Dark Waiting
As the world grew darker today, our world, not just because we're almost at the solstice but also with the ever-worsening news in which commerce, quality of life, religious worship and the virus are all bound up in a hideous dance - as all that happened, we lit candles in our darkened church, heard words of hope, and took our lit candles out, symbolically, into the darkness of the moonlit evening.
It was dramatic, moving and cathartic for the small congregation that is all we are able to have just now. The service was beautiful, with poems and prayers marking the lighting of each of the purple and pink candles in the Advent wreath. But as always for those making things happen, there were moments of unintentional drama - such as when I as one of the two positioned to light the candles on and beside the altar at the appropriate junctures had a dire struggle with my first batch of candles. They were set in an old, home-made wooden candle stand which modern candles just don't fit without either shaving or padding out with paper - and one of them fell out as I was lighting it with my taper. I rescued it with as much sang-froid as I could muster in the growing heat of many candles and my own angst, and by the end of the service there were 28 candles burning on or beside the altar. (Coincidentally for me, that was the number of candles that were lit in the Cathedral of The Isles when I was confirmed on my 28th birthday - and that too was coincidence).
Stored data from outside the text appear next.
-- ==== Sys2Proof/Safety.lean ====
section
/-! DEFINITION. What counts as a safe run, and the vocabulary of the statements: which group issues, operands by lane as words of their type, results by lane, the bytes a store reaches, and what a step leaves as it was. -/

namespace Sys2Proof.Machine

/-- The canonical form of the physical memory: addresses strictly rising, no byte listed that an unlisted address reads as (log 3). -/
def Memory.wf (m : SMap Byte) : Bool := SMap.wf 0 m

/-- Whether a state keeps the form. -/
def State.ok (s : State) : Bool := Memory.wf s.mem

/-- A step that answers a next state. -/
def Completes (s : State) : Prop := ∃ t, step s = .next t

/-- A run of n steps, none of which ends in a fault or a refusal. -/
def SafeRun : Nat → State → Prop
  | 0, _ => True
  | n + 1, s => ∃ t, step s = .next t ∧ SafeRun n t

-- instructions of the issuing group ------------------------------------------

/-- The group gid issues, and g is what the state holds of it. -/
def Issues (s : State) (gid : GId) (g : Group) : Prop := s.cur = some gid ∧ s.group gid = some g

/-- No operand of a list is lost (R407). -/
def Sound (s : State) (gid : GId) (g : Group) (ins : List (Ty × Opnd)) : Prop := ∀ i ∈ ins, (s.read gid g i.1 i.2).lost = none

/-- The bits of an operand in a lane. -/
def opndBits (s : State) (gid : GId) (g : Group) (ty : Ty) (o : Opnd) (l : Nat) : Lane := (s.read gid g ty o).lane l
/-- An operand in a lane as a word of its type's width. -/
def opnd (s : State) (gid : GId) (g : Group) (ty : Ty) (o : Opnd) (l : Nat) : BitVec ty.bits := (opndBits s gid g ty o l).setWidth ty.bits

/-- One value a lane: with U the value the lowest active lane computes, in every lane (R33); else the active lanes' own (R89). -/
def byLane (h : Hd) (g : Group) (f : Nat → Lane) : List Lane :=
  if h.u then List.replicate 32 (f (lowest g.active)) else lanes32.map fun l => if g.active.getLsbD l then f l else 0
/-- The events of the lanes that compute, each class once (R67). -/
def evLanes (h : Hd) (g : Group) (f : Nat → Ev) : Ev :=
  if h.u then f (lowest g.active) else (lanesOf g.active).foldl (fun e l => e ||| f l) 0

/-- Instruction i completes with the result f of each lane in type ty, and the events e. -/
def Gives (s : State) (gid : GId) (g : Group) (h : Hd) (i : Instr) (ty : Ty) (f : Nat → BitVec ty.bits) (e : Nat → Ev) : Prop :=
  exec i s = .next (s.finish gid g h (resMask h g) [(ty, byLane h g fun l => (f l).setWidth 64)] (evLanes h g e))
/-- The same for an instruction of two results. -/
def Gives2 (s : State) (gid : GId) (g : Group) (h : Hd) (i : Instr) (ty : Ty) (f : Nat → BitVec ty.bits) (ty2 : Ty) (f2 : Nat → BitVec ty2.bits)
    (e : Nat → Ev) : Prop :=
  exec i s = .next (s.finish gid g h (resMask h g)
    [(ty, byLane h g fun l => (f l).setWidth 64), (ty2, byLane h g fun l => (f2 l).setWidth 64)] (evLanes h g e))
/-- No lane counts an event. -/
def noEv (_l : Nat) : Ev := 0

/-- v, or the nearer end of lo to hi. -/
def clampInt (lo hi v : Int) : Int := if v < lo then lo else if hi < v then hi else v
/-- SATURATE where v lies outside lo to hi. -/
def satEv (lo hi v : Int) : Ev := if v < lo ∨ hi < v then Ev.saturate else 0

/-- The relation of an integer compare code (R75, R102). -/
def cmpHolds {w : Nat} (c : ICmp) (x y : BitVec w) : Bool :=
  match c with
  | .eq => x == y
  | .ne => x != y
  | .ltS => x.slt y
  | .leS => x.sle y
  | .gtS => y.slt x
  | .geS => y.sle x
  | .ltU => x.ult y
  | .leU => x.ule y
  | .gtU => y.ult x
  | .geU => y.ule x

/-- R101's clipped field length. -/
def clipLen (w pos len : Nat) : Nat := if w ≤ pos then 0 else Nat.min len (w - pos)

-- floating values -------------------------------------------------------------

/-- The rational that a finite value denotes. -/
def FVal.toRat : FVal → Rat
  | .fin neg n d => (if neg then -1 else 1) * mkRat n d
  | _ => 0
/-- k is x rounded to an integer by a mode (R57, R59). -/
def roundsToInt (r : Round) (x : Rat) (k : Int) : Prop :=
  match r with
  | .rne => 2 * (x - k) ≤ 1 ∧ -1 ≤ 2 * (x - k) ∧ (2 * (x - k) = 1 ∨ 2 * (x - k) = -1 → k % 2 = 0)
  | .rtz => if 0 ≤ x then (k : Rat) ≤ x ∧ x < k + 1 else x ≤ k ∧ (k : Rat) - 1 < x
  | .rup => x ≤ k ∧ (k : Rat) - 1 < x
  | .rdn => (k : Rat) ≤ x ∧ x < k + 1
/-- The formats of F (R71). -/
def formatsF : List Fmt := [.f16, .bf16, .f32, .f64]
/-- A value operand of the instruction's format in a lane (R48). -/
def fopnd (s : State) (gid : GId) (g : Group) (h : Hd) (o : Opnd) (l : Nat) : FVal := fval (fmtOf h.ty) (opndBits s gid g h.ty o l)
/-- An exact value with its events, rounded once into a format (R57, R106). -/
def roundedTo (f : Fmt) (r : Round) (v : FVal × Ev) : Nat × Ev := deliver2 f (.plain r) v
/-- Instruction i completes with, in each lane, the bits and events of f. -/
def Delivers (s : State) (gid : GId) (g : Group) (h : Hd) (i : Instr) (ty : Ty) (f : Nat → Nat × Ev) : Prop :=
  exec i s = .next (s.finish gid g h (resMask h g) [(ty, byLane h g fun l => BitVec.ofNat 64 (f l).1)] (evLanes h g fun l => (f l).2))
/-- The same over the active lanes of the group, which read each other's values (R121): results by lane, and the events. -/
def Exchanges (s : State) (gid : GId) (g : Group) (h : Hd) (i : Instr) (outs : List (Ty × List Lane)) (e : Ev) : Prop :=
  exec i s = .next (s.finish gid g h g.active outs e)

-- memory -----------------------------------------------------------------------

/-- The group has no reduction still to perform (R159). -/
def NoReds (s : State) (gid : GId) (g : Group) : Prop := ((s.team gid.tid).reds.filter fun r => r.g == gid.g) = [] ∧ s.group gid = some g
/-- The group has no reduction still to perform, and its context's logs are empty or it is in a handler: nothing an ordering point waits for or stops at (R162). -/
def Calm (s : State) (gid : GId) (g : Group) : Prop :=
  ((s.team gid.tid).reds.filter fun r => r.g == gid.g) = [] ∧ s.asyncCode gid g = none

/-- Where a byte lies: in physical memory, in a team's scratch, or in a team's private memory. -/
inductive Spot where
  | phys (fa : Nat)
  | scratch (tid off : Nat)
  | priv (tid i : Nat)
  deriving DecidableEq, Repr
/-- The byte a state holds there. -/
def State.at (s : State) : Spot → Byte
  | .phys fa => SMap.get 0 s.mem fa
  | .scratch tid off => SMap.get 0 (s.team tid).scratch off
  | .priv tid i => SMap.get 0 (s.team tid).priv i
/-- Where a write of the byte at an address goes (R34, R211, R316-R318); none where nothing is mapped or the window is constant. -/
def State.spot (s : State) (w : Who) (a : W64) : Option Spot :=
  match winOf a with
  | .global => match s.walkAs w .write a.toNat with
    | .ok fa => some (.phys fa)
    | _ => none
  | .scratch => some (.scratch w.tid (offOf a))
  | .priv =>
    if (s.launch (s.team w.tid).lid).exportOk then some (.phys (s.expAddr w (offOf a)))
    else some (.priv w.tid ((w.g * 32 + w.lane) * (s.launch (s.team w.tid).lid).priv + offOf a))
  | _ => none
/-- Where a list of bytes written from an address goes, each byte translated as it is written. -/
def State.spots (s : State) (w : Who) (a : W64) : List Byte → List Spot
  | [] => []
  | b :: bs => (s.spot w a).toList ++ State.spots (s.putByte w a b) w (a + 1) bs
/-- Where the stores of a group's lanes go, in lane order (R151). -/
def State.laneSpots (s : State) (gid : GId) (g : Group) (ty : Ty) (v : Nat → Lane) : List (Nat × W64) → List Spot
  | [] => []
  | (l, a) :: rest =>
    s.spots (s.who gid g l) a (toMem ty (v l)) ++ State.laneSpots (s.putBytes (s.who gid g l) a (toMem ty (v l))) gid g ty v rest

/-- The value that the little-endian bytes from an address give a type (R8, R145). -/
def State.valueAt (s : State) (w : Who) (ty : Ty) (a : W64) : Lane :=
  BitVec.ofNat 64 (((List.range (Ty.memSize ty)).map fun i => (s.byteAt w (a + BitVec.ofNat 64 i)).toNat * 256 ^ i).sum % 2 ^ ty.bits)

/-- Everything of t but the group gid, the issuing group, the agenda and the free-value counter is as in s. -/
structure OnlyGroup (s t : State) (gid : GId) : Prop where
  rest : { t with teams := s.teams, agenda := s.agenda, cur := s.cur, fresh := s.fresh } = s
  teams : ∀ tid, tid ≠ gid.tid → t.team tid = s.team tid
  team : { t.team gid.tid with groups := [] } = { s.team gid.tid with groups := [] }
  groups : ∀ i, i ≠ gid.g → (t.team gid.tid).groups[i]? = (s.team gid.tid).groups[i]?

/-- The bytes at fa to fa + n - 1 take no part in the translation of the n bytes from a: whatever they hold, the address translates to fa + i. -/
def TablesApart (s : State) (job : Nat) (a : W64) (n fa : Nat) : Prop :=
  ∀ m : SMap Byte, (∀ x, (x < fa ∨ fa + n ≤ x) → SMap.get 0 m x = SMap.get 0 s.mem x) → ∀ p : Pln, ∀ i, i < n → ∀ acc,
    ({ s with mem := m, pln := p } : State).walk job acc (a + BitVec.ofNat 64 i).toNat = .ok (fa + i)

-- control ------------------------------------------------------------------------

/-- The blocks of the function where a group stands. -/
def State.blocksAt (s : State) (gid : GId) (g : Group) : List BlockInfo := blocksOf (items (s.wordsOf gid g g.frame.func))
/-- g' is g gone to block b with the lanes m: the same function and callers, no lane ended. -/
structure WentTo (g g' : Group) (bs : List BlockInfo) (b : Nat) (m : Mask) : Prop where
  block : g'.frame.block = b
  word : ∀ i, bs[b]? = some i → g'.frame.word = i.word
  func : g'.frame.func = g.frame.func
  callers : g'.frames.drop 1 = g.frames.drop 1
  active : g'.active = m
  ended : g'.ended = g.ended
/-- The arguments of block b hold, in the lanes of m, what the operands read (R132). -/
def ArgsPassed (s : State) (gid : GId) (g g' : Group) (b : BlockInfo) (m : Mask) (ops : List Opnd) : Prop :=
  ∀ k o t, ops[k]? = some o → b.tys[k]? = some t →
    let v := SMap.get Val.undef g'.frame.vals (b.val + k)
    v.ty = t ∧ ∀ l, l < 32 → m.getLsbD l → laneAt v.lanes l = opndBits s gid g t o l

-- instructions that act once for the group ------------------------------------------

/-- The value of an operand that is read once for the group: the lowest active lane's copy (R330). -/
def elected (s : State) (gid : GId) (g : Group) (ty : Ty) (o : Opnd) : BitVec ty.bits := opnd s gid g ty o (lowest g.active)
/-- The group delivers one value to its active lanes, from state u where it is g'. -/
def gaveAll (u : State) (gid : GId) (g' : Group) (h : Hd) (x : Lane) : State := u.finish gid g' h g'.active [(h.ty, List.replicate 32 x)] 0

-- the matrix engine -------------------------------------------------------------------

/-- A matrix command passes every check of R170 and R171 and the engine takes it: p is the parameter block's address, b0 and b1 the records, rowptr and cols the sparse arrays. -/
structure MxReady (s : State) (gid : GId) (g : Group) (op : MxOp) (slot : Nat) (p : W64) (b0 b1 : List Byte) (rowptr cols : List Nat) : Prop where
  reds : ((s.team gid.tid).reds.filter fun r => r.g == gid.g) = []
  mode : op = .compress → s.boot.mode ≠ 0
  block : s.checkSeg (s.who gid g 0) .read false 0 64 (p, 128) = .ok
  window : winOf p ≠ .priv
  rec0 : s.checkSeg (s.who gid g 0) .read false 0 64 (pbRec0 (s.getBytes (s.who gid g 0) p 128), 64) = .ok
  bytes0 : b0 = s.getBytes (s.who gid g 0) (pbRec0 (s.getBytes (s.who gid g 0) p 128)) 64
  rec1 : op = .compress → s.checkSeg (s.who gid g 0) .read false 0 64 (pbRec1 (s.getBytes (s.who gid g 0) p 128), 64) = .ok
  bytes1 : b1 = if op = .compress then s.getBytes (s.who gid g 0) (pbRec1 (s.getBytes (s.who gid g 0) p 128)) 64 else []
  param : paramOk op (s.getBytes (s.who gid g 0) p 128) ((s.launch (s.team gid.tid).lid).slot slot) = true
  origins0 : paramRec0Ok op (s.getBytes (s.who gid g 0) p 128) slot (Rec.ofBytes b0) = true
  origins1 : op = .compress → paramRec1Ok (s.getBytes (s.who gid g 0) p 128) (Rec.ofBytes b1) = true
  object : pbXb (s.getBytes (s.who gid g 0) p 128) = 0 ∨ s.xbOk gid.tid (pbXb (s.getBytes (s.who gid g 0) p 128)) = true
  filled : rawForm op (s.getBytes (s.who gid g 0) p 128) = true ∨ ((s.launch (s.team gid.tid).lid).slot slot).isEmpty = false
  elems : rawForm op (s.getBytes (s.who gid g 0) p 128) = true ∨ (elemOk op ((s.launch (s.team gid.tid).lid).slot slot) = true ∧
    (Rec.ofBytes b0).slot = slot ∧ (op = .compress → (Rec.ofBytes b1).slot = slot))
  kinds : s.planeMixed op ((s.launch (s.team gid.tid).lid).slot slot) (s.team gid.tid) gid.tid = false
  form0 : (Rec.ofBytes b0).check (if rawForm op (s.getBytes (s.who gid g 0) p 128) then Elem.raw else ((s.launch (s.team gid.tid).lid).slot slot).elemOf)
    (orgOf (pbOrg (s.getBytes (s.who gid g 0) p 128)) 0) op.isDrain = none
  form1 : op = .compress → (Rec.ofBytes b1).check ((s.launch (s.team gid.tid).lid).slot slot).elemOf
    (orgOf (pbOrg1 (s.getBytes (s.who gid g 0) p 128)) 0) true = none
  some0 : (Rec.ofBytes b0).empty = false
  some1 : op = .compress → (Rec.ofBytes b1).empty = false
  shape : s.shapeCheck op (s.getBytes (s.who gid g 0) p 128) ((s.launch (s.team gid.tid).lid).slot slot) (Rec.ofBytes b0) (Rec.ofBytes b1) (s.team gid.tid) gid.tid = none
  rows : rowptr = if op = .spgather then s.i32s { s.who gid g 0 with privSize := 0 } (pbAux0 (s.getBytes (s.who gid g 0) p 128)) (pbSpn (s.getBytes (s.who gid g 0) p 128) + 1) else []
  columns : cols = if op = .spgather then s.i32s { s.who gid g 0 with privSize := 0 } (pbAux1 (s.getBytes (s.who gid g 0) p 128)) ((Rec.ofBytes b0).t 0) else []
  sparse : op = .spgather →
    s.checkTouches { s.who gid g 0 with privSize := 0 } none ((touches op (s.getBytes (s.who gid g 0) p 128) ((s.launch (s.team gid.tid).lid).slot slot)
      (Rec.ofBytes b0) (Rec.ofBytes b1)).filter fun x => x.opnd == 4 || x.opnd == 5) = .ok ∧
    sparseOk (pbSpn (s.getBytes (s.who gid g 0) p 128)) (pbSpk (s.getBytes (s.who gid g 0) p 128)) ((Rec.ofBytes b0).t 0) rowptr cols = true
  credit : g.credits ≠ 0
  runs : s.checkTouches { s.who gid g 0 with privSize := 0 } g.phase
    (touches op (s.getBytes (s.who gid g 0) p 128) ((s.launch (s.team gid.tid).lid).slot slot) (Rec.ofBytes b0) (Rec.ofBytes b1)) = .ok
  taken : s.mxHeld (s.team gid.tid) op (s.getBytes (s.who gid g 0) p 128) = false

end Sys2Proof.Machine
end

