-- ==== Sys2Proof/Certificates/Slice0/Obligations.lean ====
section
/-! DEFINITION. The statements for the provers, from the spec's numbered rules: what every instruction does where it completes, what it leaves as it was, and what the machine keeps. -/

open Sys2Proof Sys2Proof.Machine

/-- R92, R95, R97: sums, differences, negation and magnitude on w-bit words; the saturating forms clamp and count SATURATE; addc and subb deliver carry and borrow. With TY = ptr the second operand of add and sub is an i64. -/
def Obligations.IntegerSums : Prop :=
  ∀ (s : State) (gid : GId) (g : Group) (h : Hd) (a b c : Opnd), Issues s gid g →
    (∀ tb, (h.ty.isI ∧ tb = h.ty) ∨ (h.ty = .ptr ∧ tb = .i64) → Sound s gid g [(h.ty, a), (tb, b)] →
      Gives s gid g h (.add h .wrap a b) h.ty (fun l => opnd s gid g h.ty a l + (opnd s gid g tb b l).setWidth h.ty.bits) noEv ∧
      Gives s gid g h (.sub h .wrap a b) h.ty (fun l => opnd s gid g h.ty a l - (opnd s gid g tb b l).setWidth h.ty.bits) noEv) ∧
    (h.ty.isI → Sound s gid g [(h.ty, a), (h.ty, b), (.i1, c)] →
      let x := opnd s gid g h.ty a
      let y := opnd s gid g h.ty b
      let z := opnd s gid g .i1 c
      let lo : Int := -(2 ^ (h.ty.bits - 1))
      let hi : Int := 2 ^ (h.ty.bits - 1) - 1
      let top : Int := 2 ^ h.ty.bits - 1
      Gives s gid g h (.add h .satS a b) h.ty (fun l => BitVec.ofInt _ (clampInt lo hi ((x l).toInt + (y l).toInt)))
        (fun l => satEv lo hi ((x l).toInt + (y l).toInt)) ∧
      Gives s gid g h (.add h .satU a b) h.ty (fun l => BitVec.ofInt _ (clampInt 0 top ((x l).toNat + (y l).toNat)))
        (fun l => satEv 0 top ((x l).toNat + (y l).toNat)) ∧
      Gives s gid g h (.sub h .satS a b) h.ty (fun l => BitVec.ofInt _ (clampInt lo hi ((x l).toInt - (y l).toInt)))
        (fun l => satEv lo hi ((x l).toInt - (y l).toInt)) ∧
      Gives s gid g h (.sub h .satU a b) h.ty (fun l => BitVec.ofInt _ (clampInt 0 top ((x l).toNat - (y l).toNat)))
        (fun l => satEv 0 top ((x l).toNat - (y l).toNat)) ∧
      Gives s gid g h (.neg h false a) h.ty (fun l => - x l) noEv ∧
      Gives s gid g h (.neg h true a) h.ty (fun l => if x l = BitVec.intMin _ then BitVec.intMax _ else - x l)
        (fun l => if x l = BitVec.intMin _ then Ev.saturate else 0) ∧
      Gives s gid g h (.abs h false a) h.ty (fun l => if (x l).msb then - x l else x l) noEv ∧
      Gives s gid g h (.abs h true a) h.ty (fun l => if x l = BitVec.intMin _ then BitVec.intMax _ else if (x l).msb then - x l else x l)
        (fun l => if x l = BitVec.intMin _ then Ev.saturate else 0) ∧
      Gives2 s gid g h (.addc h a b c) h.ty (fun l => x l + y l + (z l).setWidth _)
        .i1 (fun l => if 2 ^ h.ty.bits ≤ (x l).toNat + (y l).toNat + (z l).toNat then 1 else 0) noEv ∧
      Gives2 s gid g h (.subb h a b c) h.ty (fun l => x l - y l - (z l).setWidth _)
        .i1 (fun l => if (x l).toNat < (y l).toNat + (z l).toNat then 1 else 0) noEv)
Himself played one of my favourite of his closing voluntaries, his own variations on an Arabic psalm tune (https://youtu.be/I-gA4QersoU) and I got to read one of my own poems - one of many I've written around this time of the year, which has always seemed extra special for people living in our neck of the woods.
Dark Waiting
As the months slide towards
the winter dark, the first pang
of longing stirs, like the
quickening of the unborn child –
the sudden recognition, yet again,
of waiting and of need.
This deep-felt urge was surely felt
each winter, on the darkest fringe
where small fires flickered in the gloom
and men looked east, towards the rim
where every morning brought the sun
a little fainter, lower, cold –
and now we wait another dawn,
a birth of hope and love and trust.
And do we long to see the Son,
or long for longing, long to kiss
the wind of love, its passing felt
by all who light their candles here?
The child stirs in the womb of dark.
We stretch our hands in hope, and wait.
C.M.M. 10/10
By the end of the hour or so, when we all took our candles outside, I felt immensely lucky to have been able to take part in such a service at this time. Blipping the view from the same corner as I've stood, frozen, to rehearse, but a view now filled with people and candlelight.
The dark waiting is almost over.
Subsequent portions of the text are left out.